Making a 120V LED C7 Bulb

Blue LEDs have a forward drop voltage of about 3.3 volts. Since we have 3 in series, plus a 0.7 Volt drop on the diode, we have 10.7 volts drop on all of them. 109.3V remains, to be lost in the resistor.

The total power in the resistor will be : V²/R = (109.3)² / 100000 = 0.119 W. Since the resistor can take 0.5 W, the heat should not be a problem, but nothing stops you from using a bigger resistor if you want.

The voltage is the potential and the amps is the actual flow of electrons. By putting the resistor in you cut down the amps, and because it is a light emiting DIODE, if you put reverse voltage to it (alternating) it will block it (for the most part) and not light up. What you are actually seeing is it flashing at 60 times a second. Otherwise, yes, you would need a rectifier and caps. Sorry for the spelling, my "check spelling" button is having problems.

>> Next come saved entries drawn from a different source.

/-- The status of an UNSEAL whose image has passed its check. -/
def State.unsealCode (s : State) (d : Sealed) (x : Inset) (bases : List Nat) : Nat :=
  let cores := d.insets.foldl (fun m (y : Inset) => m ||| y.cores) (0 : BitVec 256)
  lowestCode [
    if bases.length = (hbmRanges x).length ∧ (bases.zip (hbmRanges x)).all (fun q => hbmBase q.1 q.2.length) ∧ cores &&& ~~~s.ownCores 0 = 0 ∧
      x.qslots ≤ s.ownSlots 0 then 0 else codeLimit,
    if d.keys.length ≤ s.emptySlots.length ∧ d.insets.length ≤ s.freeIds.length ∧ (s.freeShare 0).isSome ∧ 1 + x.iquota ≤ s.ownQuota 0 then 0 else codeNoSpace]

/-- UNSEAL: the sealed image is read back, once; its inset stands again, frozen. -/
def execUnsealInset (addr : Nat) (bases : List Nat) (s : State) : Host.Outcome State Fault Refusal :=
  vendor s (fun s =>
    match s.security.sealed.find? (fun d => decide (s.hostRead addr d.size = sealedBytes d)) with
    | none => s.answers codeMismatch []
    | some d =>
      match d.insets with
      | [] => s.answers codeMismatch []
      | x :: _ =>
        let code := s.unsealCode d x bases
        if code ≠ 0 then s.answers code []
        else
          let r : Renaming := { ids := (d.insets.map (·.id)).zip s.freeIds, slots := (d.keys.map (·.1)).zip s.emptySlots, handles := s.newHandles d.grids }
          let t := d.keys.foldl (fun t k => t.setKey (r.slot k.1) (.loaded k.2)) s
          match (t.standAgain d r ((s.freeShare 0).getD 0) bases).rewriteImages r d.images with
          | none => s.answers codeFault []
          | some t => (t.updSecurity (fun y => { y with sealed := y.sealed.erase d })).answers 0 (natBytes 4 (r.id x.id)))

/-! ## Migration (R388, R389) -/

def State.migration? (s : State) (x : Nat) : Option Migration := s.security.migrations.find? (fun m => decide (m.inset = x))
def State.setMigration (s : State) (m : Migration) : State :=
  s.updSecurity (fun y => { y with migrations := y.migrations.filter (fun n => decide (n.inset ≠ m.inset)) ++ [m] })
def State.dropMigration (s : State) (x : Nat) : State := s.updSecurity (fun y => { y with migrations := y.migrations.filter (fun n => decide (n.inset ≠ x)) })

/-- Protocol messages: 0 VERIFIED, 1 ERASED, 2 ACTIVE, 3 ABORTED, 4 a request for ERASED. -/
def State.message (s : State) (kind x : Nat) : State := s.updSecurity (fun y => { y with messages := y.messages ++ [(kind, x)] })

/-- A MIGOUT in progress: its record holds no state code yet. -/
def Migration.starting (m : Migration) : Bool := m.source && decide (m.code = 0)

/-- MIGOUT: freezes the inset; once the freeze has ended the export image stands and the state is EXPORTED. -/
def execMigout (inset bound : Nat) (s : State) : Host.Outcome State Fault Refusal :=
  match s.child? 0 inset, s.migration? inset with
  | none, _ => vendor s (fun s => s.answers codeNoChild [])
  | some x, m =>
    if m.any Migration.starting then
      (if !s.freezeDone x.id then .next s
       else if ((s.commandsOf x.id).filter s.blocked).length ≠ 0 then .next ((s.dropMigration inset).answers codeBlocked [])
       else .next ((s.setMigration { inset := inset, source := true, code := 1, since := s.uptime, asked := s.uptime }).answers 0 []))
    else vendor s (fun s =>
      if !s.confidential ∨ x.sealing ∨ m.any (fun m => decide (m.code ≠ 4 ∧ m.code ≠ 6)) then s.answers codeState []
      else (s.setMigration { inset := inset, source := true, code := 0, since := s.uptime, asked := s.uptime }).freezeFor x bound)

/-- The ranges of an import: the export image gives their lengths, and one key each. -/
def State.importRanges (s : State) (bases : List Nat) : List RootRange :=
  (bases.zip s.emptySlots).mapIdx (fun i q =>
    { base := q.1, length := 0x10000 * (1 + (Config.freeWord 4 s.oracle i).toNat), key := q.2, perms := BitVec.ofNat 3 ((Config.freeWord 5 s.oracle i).toNat),
      tweak := (Config.freeWord 6 s.oracle i).toNat })

/-- MIGIN: the image of another package is checked against the raw copies; the inset stands, frozen, and VERIFIED is sent. -/
def execMigin (addr block : Nat) (bases : List Nat) (s : State) : Host.Outcome State Fault Refusal :=
  vendor s (fun s =>
    if !s.confidential then s.answers codeState []
    else if block % 128 ≠ 0 then s.answers codeLimit []
    else if Config.spaceEnd < Config.hostBase + block + 128 ∨ Config.spaceEnd ≤ Config.hostBase + addr then s.answers codeFault []
    else
      let b := Block.ofBytes (s.hostRead block 128)
      let rs := s.importRanges bases
      let code := lowestCode [s.creationCode 0 b, if rs.all (fun r => hbmBase r.base r.length) then 0 else codeLimit,
        if bases.length ≤ s.emptySlots.length then 0 else codeNoSpace, if Config.freeBit s.oracle 75 addr then 0 else codeMismatch]
      if code ≠ 0 then s.answers code []
      else
        let r := s.createInset 0 b
        let t := rs.foldl (fun t q => t.setKey q.key (.loaded (BitVec.ofNat 512 (bytesNat ((List.range 64).map (fun i => Config.freeByte 3 (s.oracle + q.key) i)))))) r.1
        let t := (t.updInset r.2.id (fun y => { y with frozen := true, ranges := rs })).veilRanges r.2 rs
        ((t.setMigration { inset := r.2.id, source := false, code := 2, since := s.uptime, asked := s.uptime }).message 0 r.2.id).answers 0 (natBytes 4 r.2.id))

/-- A protocol message that verifies, for a migration this Security Core knows. -/
def State.onMessage (s : State) (inset : Nat) (valid : Bool) (k : Migration → State) : Host.Outcome State Fault Refusal :=
  if s.security.session ≠ 5 then spdm s (fun s => s.spdmError 4)
  else match (if valid && s.fabric.linkUp then s.migration? inset else none) with
    | none => .next s
    | some m => .next ((k m).answers 0 [])

/-- VERIFIED: the source erases, and says so; after an abort it says ABORTED again. -/
def execVerified (inset : Nat) (valid : Bool) (s : State) : Host.Outcome State Fault Refusal :=
  s.onMessage inset valid (fun m =>
    if m.source && decide (m.code = 1) then
      let ks := ((s.inset? inset).map Inset.keySlots).getD []
      ((((s.revokeInset inset).killKeys ks).setMigration { m with code := 3, since := s.uptime, asked := s.uptime })).message 1 inset
    else if m.source && decide (m.code = 6) then s.message 3 inset
    else s)

/-- The import runs, and its source hears of it. -/
def State.activate (s : State) (m : Migration) : State := ((s.thawInset m.inset).setMigration { m with code := 4 }).message 2 m.inset

/-- ERASED: the destination thaws the inset and sends ACTIVE; a repeated ERASED is answered again. -/
def execErased (inset : Nat) (valid : Bool) (s : State) : Host.Outcome State Fault Refusal :=
  s.onMessage inset valid (fun m =>
    if m.source then s
    else if m.code = 2 ∨ m.code = 7 then s.activate m
    else if m.code = 4 then s.message 2 inset
    else s)

def execActive (inset : Nat) (valid : Bool) (s : State) : Host.Outcome State Fault Refusal :=
  s.onMessage inset valid (fun m => if m.source && decide (m.code = 3) then s.setMigration { m with code := 5 } else s)

def execAborted (inset : Nat) (valid : Bool) (s : State) : Host.Outcome State Fault Refusal :=
  s.onMessage inset valid (fun m => if !m.source && decide (m.code = 2 ∨ m.code = 7) then s.setMigration { m with code := 6 } else s)

/-- MIGABORT: before step 3 the source thaws and says ABORTED; a destination discards its import only after ABORTED. -/
def execMigabort (inset : Nat) (s : State) : Host.Outcome State Fault Refusal :=
  vendor s (fun s =>
    match s.migration? inset with
    | none => s.answers (if (s.child? 0 inset).isSome then codeState else codeNoChild) []
    | some m =>
      if m.source && decide (m.code ≤ 1) then
        (((s.thawInset inset).setMigration { m with code := 6 }).message 3 inset).answers 0 []
      else if !m.source && decide (m.code = 6) && (s.child? 0 inset).isSome then
        let ks := ((s.inset? inset).map Inset.keySlots).getD []
        (((s.revokeInset inset).killKeys ks).dropMigration inset).answers 0 []
      else s.answers codeState [])

/-- MIGSTAT: the state code as the result. -/
def execMigstat (inset : Nat) (s : State) : Host.Outcome State Fault Refusal :=
  vendor s (fun s => s.answers 0 (natBytes 3 (((s.migration? inset).map (·.code)).getD 0)))

/-- ERASED_REQUEST: each second of the hold the destination asks again. -/
def execErasedRequest (inset : Nat) (s : State) : Host.Outcome State Fault Refusal :=
  match s.migration? inset with
  | none => .next s
  | some m =>
    if m.source ∨ m.code ≠ 2 ∨ m.since + 60000000000 < m.asked + 1000000000 then .next s
    else
      let s := s.waitUntil (m.asked + 1000000000)
      .next ((s.setMigration { m with asked := s.uptime }).message 4 inset)

/-- ERASED_RESEND: the source sends ERASED again until ACTIVE arrives. -/
def execErasedResend (inset : Nat) (s : State) : Host.Outcome State Fault Refusal :=
  match s.migration? inset with
  | none => .next s
  | some m => if m.source && decide (m.code = 3) then .next ((s.setMigration { m with asked := s.uptime }).message 1 inset) else .next s

/-- HOLDEXPIRED: 60 s without ERASED; the import stays frozen. -/
def execHoldexpired (inset : Nat) (s : State) : Host.Outcome State Fault Refusal :=
  match s.migration? inset with
  | none => .next s
  | some m => if m.source ∨ m.code ≠ 2 then .next s else .next ((s.waitUntil (m.since + 60000000000)).setMigration { m with code := 7 })

end Sys2Proof.Machine
end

ok, so if i wanted to brighten them up a bit, i would have to use a cap to smooth out the signal right? what farad value should i use? (for that matter how does one choose a cap value for any application?) i've got 3 super-bright white leds in series and they're not that bright at all. not to mention that they are pretty directional and i end up with 3 circles on the lampshade. i was gonna use some lighting gel diffusers to try and spread the light out, but it still looks dimmer than they should be.

No, you would use a lower resistance. Be careful if you go too low you will burn out your LEDs sooner than they should. The caps would be to filter out AC noise from the line. You could try putting the LEDs in parellel instead of series.

If you put the LEDs in parallel one will tend to draw more current and dim the others. Parallel ensures that they all get the same current. Just lower the resistor if you want more current.

You don't need a rectifier to make them brighter, just more current. In another post I calculated under 2mA driving the LEDs, so there is a lot of room for higher current and thus brightness. They're being pulsed so you can drive them higher than their DC current rating.

Why do you what to use a cap for? I have no caps and the light is not flashing. LED are diodes, BUT they don't have a very high reverse voltage, this is why the diode is there on the AC. The resistor is for limiting the current. Each blue LED drops about 3V. So the rest of the voltage will be at the resistor and diode...The circuit works, it does not heat, and there is no flicker. This is a K.I.S. circuit... There is no reverse current to the LED because of the diode 1N4001 and the current is fairly low and not stressing the LED. This is going to last a long time. Plus it's so compact, I was able to make it fit within the size of the original bulb.

Kind of an old comment, but If you are only using one diode its a half wave rectifier and therefore only flashes at 30 times a second. If you were to use a bridge rectifier, then it would be 60 times a seconds or hertz.

Actually it's 60 flashes a second with the half-wave rectifier; a 60 Hz sine wave has 60 positive peaks and 60 negative peaks per second.

You can double the flashing rate to 120Hz without any rectifier or caps (see my other posts).

It will work on any 120V circuit. I used a C7 (Christmas lights socket) because this is what's used into my fridge water dispenser. Originally, I left the thing running for a week on my desk before I actually made the final assembly. There was no significant heat. The final assembly has been lighting up my water dispenser for a month now. Don't think it's CSA or UL :')

Oh, and regarding "overvolting", the resistor prevents that. When the LEDs have sufficient voltage running through them, they'll draw pretty much whatever current you feed them, so the resistor will drop the voltage to their forward voltages. Let's say the LED's forward voltage is 3.3V. Three in a row give 9.9V, plus the ~0.6V drop of the 1N4004 diode, so about 10.5V. The 120V (RMS) AC peaks at 170V, so the resistor will have 155V across it and deliver 155V/100K = ~1.6mA @ 3.3V to each of the LEDs during the peak of the cycle.

The diode presumably has a higher reverse-breakdown voltage than the LEDs, so on the negative half of each cycle, it ensures that there's negligible reverse voltage on the LEDs. But a more elegant solution is to just put the LEDs in parallel in opposite directions (see my other post).

Blue is also apparently bad for humans to be around at night because it disrupts the sleep cycle.

Yes, Blue light is harsh on the eyes in the dark. Green would be better than blue, but Red is much better yet. Star Gazers use nothing but red to move around their telescope sites to preserve their night vision.